The leads hurried to take their positions near the rig.
“Storm’s a-brewing!” Garrison hollered.
The mood on set, which had been buoyant all day despite the heat, had become palpably tense. The entire crew was standing by, anxious to see the big spray.
Roberts gave one last bit of direction to the actors. “Remember, guys, this is your dream.”
There was a strong smell of rain and red dirt on the wind. The set went quiet. Thunder rolled again, this time louder. The camera moved into place. And then it all ended.
“We’re going to have to push the scene!” an assistant director yelled. Webs of lightning split the sky, too close to the set. Garrison and the cast were ordered to take shelter in one of the waiting vans and were driven to the safety of a nearby barn. The crew scattered. Some rushed to get the most expensive equipment into the trailers, while others scrambled to move the antique trucks, which were on loan, under some form of cover. A light rain fell. Then it began to hail.
Seated beneath one of the pop-up tents used for shade, Roberts looked like a wildcatter who’d just learned that a promising well had turned up dry. He watched the frenetic display of electrons dancing across the sky and the ice bouncing like popcorn as it struck the ground. Jim McNeely’s gusher scene had been delayed for over fifty years. Now fate had postponed it yet again.

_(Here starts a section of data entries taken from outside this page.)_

-- ==== Sys2Proof/Machine/Dispatch.lean ====
section
/-! DEFINITION. One arm for each instruction: a direct call of its meaning. -/

namespace Sys2Proof.Machine
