-- ==== Sys2Proof/Safety.lean ====
section
/-! DEFINITION. Runs, and the properties of states that claims speak of. -/

namespace Sys2Proof.Machine

/-- The device after `n` steps, or how it stopped. -/
def runFor : Nat → State → Result
  | 0, s => .next s
  | n + 1, s =>
    match step s with
    | .next t => runFor n t
    | r => r

/-- A state that some number of steps leads to. -/
def Reaches (s t : State) : Prop := ∃ n, runFor n s = .next t

/-- A device that never comes to an instruction without a meaning. -/
def Safe (s : State) : Prop := ∀ n r, runFor n s ≠ .refused r

/-! ### The terms of the statements -/

/-- No operand of a member stands beyond the allocation, and none that the member consumes is marked (01 R15, R18, R34): the member takes
its effect and raises neither cause 0x03 nor cause 0x04. -/
def Ready (s : State) (os : List Opd) : Prop :=
  (os.find? (·.beyond s.pre)) = none ∧ firstPoison s.pre (maskPrefixOpd s ++ os) = none

/-- The state once the uncorrectable elements that the operands read and do not consume are poisoned and logged (01 R34, R37). -/
def Noted (s : State) (os : List Opd) : State := noteUnconsumed s (act s) (maskPrefixOpd s ++ os)

/-- `t` is `n` with the elements of `k` vector registers from `d` written (01 R9, R13, R35): `x` for the active threads of `s`, zero for
those that zero mode writes. Every other element and everything else is as in `n`. -/
structure Delivered (s n t : State) (d k : Nat) (x : Nat → Nat → Word) : Prop where
  value : ∀ r u, u < 64 → t.cur.vget r u =
    if r ≠ 0 ∧ d ≤ r ∧ r < d + k ∧ u < s.pre.width then
      (if (act s).getLsbD u then x (r - d) u else if (zeroed s).getLsbD u then 0 else n.cur.vget r u)
    else n.cur.vget r u
  mark : ∀ r u, u < 64 → tget t.cur.vMark (64 * r + u) .clean =
    if r ≠ 0 ∧ d ≤ r ∧ r < d + k ∧ u < s.pre.width ∧ ((act s).getLsbD u ∨ (zeroed s).getLsbD u) then .clean
    else tget n.cur.vMark (64 * r + u) .clean
  rest : t = { n with cur := { n.cur with v := t.cur.v, vMark := t.cur.vMark } }

/-- `t` is `n` with mask register `d` written (01 R9, R17, R35): the bits `p` for the active threads of `s`, zero for those that zero mode
writes, below W alone. k0 discards the write; every other bit and everything else is as in `n`. -/
structure MaskWritten (s n t : State) (d : Nat) (p : Nat → Bool) : Prop where
  value : ∀ q u, u < 64 → (t.cur.kget s.iss.entry q).getLsbD u =
    if q = d ∧ q ≠ 0 ∧ u < n.cur.width ∧ ((act s).getLsbD u ∨ (zeroed s).getLsbD u) then (act s).getLsbD u && p u
    else (n.cur.kget s.iss.entry q).getLsbD u
  mark : ∀ q, tget t.cur.kMark q .clean =
    if q = d ∧ q ≠ 0 ∧ (act s ||| zeroed s) &&& n.cur.full = n.cur.full then .clean else tget n.cur.kMark q .clean
  rest : t = { n with cur := { n.cur with k := t.cur.k, kMark := t.cur.kMark } }

/-- A fold from the left over a list that begins with its first element; 0 for none (05 R153). -/
def foldLeft (first : Word → Word) (op : Word → Word → Word) : List Word → Word
  | [] => 0
  | x :: xs => xs.foldl op (first x)

/-- The values of V[a] in the active threads of thread `u`'s segment of `len` threads for which `p` holds, ascending (05 R151). -/
def segmentValues (s : State) (a : BitVec 7) (len u : Nat) (p : Nat → Bool) : List Word :=
  ((threads s.pre.width (act s)).filter fun v => v / len == u / len && p v).map fun v => V s a 0 v

/-- Nothing keeps a memory instruction at issue, and its accesses were checked and lie at the given places (01 R24, 06 R166, R167, 11 R267). -/
def Enters (s : State) (path : Option Nat) (m : Mode) (ws : List Want) (ps : List (Want × Place)) : Prop :=
  memoryHeld s = false ∧ (∀ p, path = some p → pathFull s p = false) ∧ checkWants s m ws = .ok ps

/-- The state once the leaves that the accesses used are marked and cached (11 R278). -/
def Used (s : State) (m : Mode) (ps : List (Want × Place)) : State := ps.foldl (fun s p => usePlace s (agentOf s s.pre) m.need p.2) s

/-- No held `stl` and no full transaction table keeps the accesses waiting (06 R185, 11 R268). -/
def Room (s : State) (as : List Acc) : Prop :=
  stlHolds s as = false ∧ (s.pre.stream = true ∨ tableUsed s s.pre.gcore + tableLines as ≤ 128 ∨ tableUsed s s.pre.gcore = 0)

/-- The word of a drill, not of a furrow or a stream (15 R336). -/
def isDrill : Instr → Bool
  | .drillLi .. | .drillLih .. | .drillLdw .. | .drillLdd .. | .drillStw .. | .drillStd .. | .drillAdd .. | .drillSub .. | .drillAnd ..
  | .drillOr .. | .drillXor .. | .drillShl .. | .drillShr .. | .drillAddi .. | .drillBeq .. | .drillBne .. | .drillBltu .. | .drillLoop ..
  | .drillLaunch .. | .drillNode .. | .drillSignal .. | .drillWaitsig .. | .drillIndirect .. | .drillRet | .drillFence | .drillNext => true
  | _ => false

end Sys2Proof.Machine
end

“A man could get killed writing a book like this.” So claimed the ads touting The Iron Orchard in newspapers across the country at the time of its release, in the mid-sixties, an allusion to the dangers of the oil field. Adding to the novel’s machismo mystique was the fact that the author had used a pen name, Tom Pendleton, and the publisher had cryptically characterized him on the dust jacket as “an old roustabout type.” There was no question that whoever had authored this tale had an intimate knowledge of the inner workings of the West Texas oil fields. Writing in the Cincinnati Enquirer, Maxine Baxter didn’t venture to guess any names, but she did declare, “My woman’s intuition tells me that this [story] is autobiographical.”

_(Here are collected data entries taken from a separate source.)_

/-- 06 R179 to R183, 11 R264, R265, R269, R270, 01 R24: barrier and scope instructions at issue, and what an arrival does to a barrier word: the count rises, or the last
arrival clears the counts and flips the phase; a second arrival of one furrow at a tracked barrier, or a word with no expected count, is cause 0x09. -/
def Obligations.BarriersAndScopes : Prop :=
  (∀ (s : State) (d a : BitVec 7) (sc : BitVec 3) (ps : List (Want × Place)),
    (s.pre.stream = true → s.cur.poisonTrap = [] ∧ ∀ x ∈ s.ops, x.furrow = s.iss.furrow → x.kind = .matrix → x.done = true) →
    let ws : List Want := [{ thr := 0, size := 8, spot := .generic (s.pre.sget (a.toNat + 1) ++ s.pre.sget a.toNat : Dword).toNat }]
    let mw : Mode := { need := .write, acc := 3, flt := 5 }
    let mr : Mode := { need := .read, acc := 3, flt := 5 }
    let u := Used s mw ps
    let accs := ps.map (accOf · [])
    (Ready s [.s 0 a 2] → Enters s none mw ws ps →
      let t := issueOp u (withScope u sc.toNat { kind := .arrival, instr := .barw a sc, accs, after := arrivalSet u s.iss.furrow })
      exec (.barw a sc) s = .next { t with iss := { u.iss with hold := true, park := u.iss.park ++ [.operation u.nextId] } }) ∧
    (Ready s [.s 0 a 2, .ds d] → Enters s (some 1) mw ws ps → Room u accs →
      exec (.bara d a sc) s = .next (issueOp u (withScope u sc.toNat
        { kind := .arrival, instr := .bara d a sc, path := some 1, accs, after := arrivalSet u s.iss.furrow }))) ∧
    (Ready s [.s 0 a 2, .ds d] → Enters s (some 0) mr ws ps →
      exec (.barq d a sc) s = .next (enterLoad (Used s mr ps)
        { kind := .load, instr := .barq d a sc, path := some 0, accs := ps.map fun p => { accOf p [] with size := 4 } })) ∧
    (Ready s [.s 0 a 2, .s 3 d] → Enters s (some 1) mw ws ps →
      let word := (S s d).toNat % 2 ^ 12 + (S s d).toNat / 2 ^ 25 % 2 * 2 ^ 25
      let accs := ps.map fun p => accOf p (toBytes 8 word)
      Room u accs → exec (.bari d a sc) s = .next (issueOp u { kind := .store, instr := .bari d a sc, path := some 1, accs }))) ∧
  (∀ (s : State) (d a : BitVec 7) (n : BitVec 3) (ps : List (Want × Place)),
    let ws : List Want := [{ thr := 0, size := 64, spot := .generic (s.pre.sget (a.toNat + 1) ++ s.pre.sget a.toNat : Dword).toNat }]
    let ml : Mode := { need := .read, acc := 0, flt := 0, door := true }
    let ms : Mode := { need := .write, acc := 1, flt := 1, door := true }
    let u := Used s ml ps
    let v := Used s ms ps
    (Ready s [.s 0 a 2, .ds d] → Enters s (some 1) ml ws ps → Room u (ps.map (accOf · [])) →
      exec (.scopeset d a n) s = .next (issueOp u { kind := .scopeset, instr := .scopeset d a n, path := some 1, scope := n.toNat, accs := ps.map (accOf · []) })) ∧
    (Ready s [.s 0 a 2] → Enters s (some 1) ms ws ps →
      let x := scopeOf v s.cur n.toNat
      let accs := storeAccs ps fun _ => toBytes 64 (x.map.toNat + x.obs.toNat * 2 ^ 256 + x.pgrp.toNat * 2 ^ 264 + x.gen.toNat * 2 ^ 272)
      Room v accs → exec (.scoperd a n) s = .next (issueOp v { kind := .store, instr := .scoperd a n, path := some 1, accs }))) ∧
  (∀ w : Nat, w < 2 ^ 64 → ∀ who : Option Nat, (∀ j, who = some j → j < 32) → let exp := w % 2 ^ 12
    let tracked := fld w 25 1 = 1
    (exp = 0 → arrive w who = none) ∧ (tracked → who = none → arrive w who = none) ∧
    (∀ j, who = some j → tracked → fld w (32 + j) 1 = 1 → arrive w who = none) ∧
    (exp ≠ 0 → (tracked → ∃ j, who = some j ∧ fld w (32 + j) 1 = 0) → ∃ x, arrive w who = some x ∧ fld x 0 12 = exp ∧ fld x 25 7 = fld w 25 7 ∧
      ((fld w 12 12 + 1) % 2 ^ 12 = exp → fld x 12 12 = 0 ∧ fld x 24 1 = 1 - fld w 24 1 ∧ fld x 32 32 = 0) ∧
      ((fld w 12 12 + 1) % 2 ^ 12 ≠ exp → fld x 12 12 = (fld w 12 12 + 1) % 2 ^ 12 ∧ fld x 24 1 = fld w 24 1 ∧
        (∀ j, who = some j → tracked → fld x 32 32 = fld w 32 32 + 2 ^ j) ∧ (¬tracked → fld x 32 32 = fld w 32 32))))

Baxter was right—mostly. The author’s real name was Edmund Pendleton Van Zandt Jr., and he had lived through many of the experiences described in his book. But there was a major difference between the fictional Jim McNeely and Van Zandt. While the story’s protagonist begins his life in poverty, the author was born on June 30, 1916, into one of Fort Worth’s most prominent families. Van Zandt’s grandfather had famously helped establish the city, and his predecessors were architects of the Texas Republic. Much like his cousin, the songwriter Townes Van Zandt, would do years later, Edmund rejected his family’s fortune in order to forge his own destiny.
“My dad grew up in the shadow of having to be a Van Zandt,” Edmund’s son, the actor Ned Van Zandt, told me. (Ned plays a prominent role in Roberts’s adaptation of the book.) “My grandfather wanted him to work in the family bank, but like Jim McNeely, my dad struck out on his own and went to work in the West Texas oil fields.”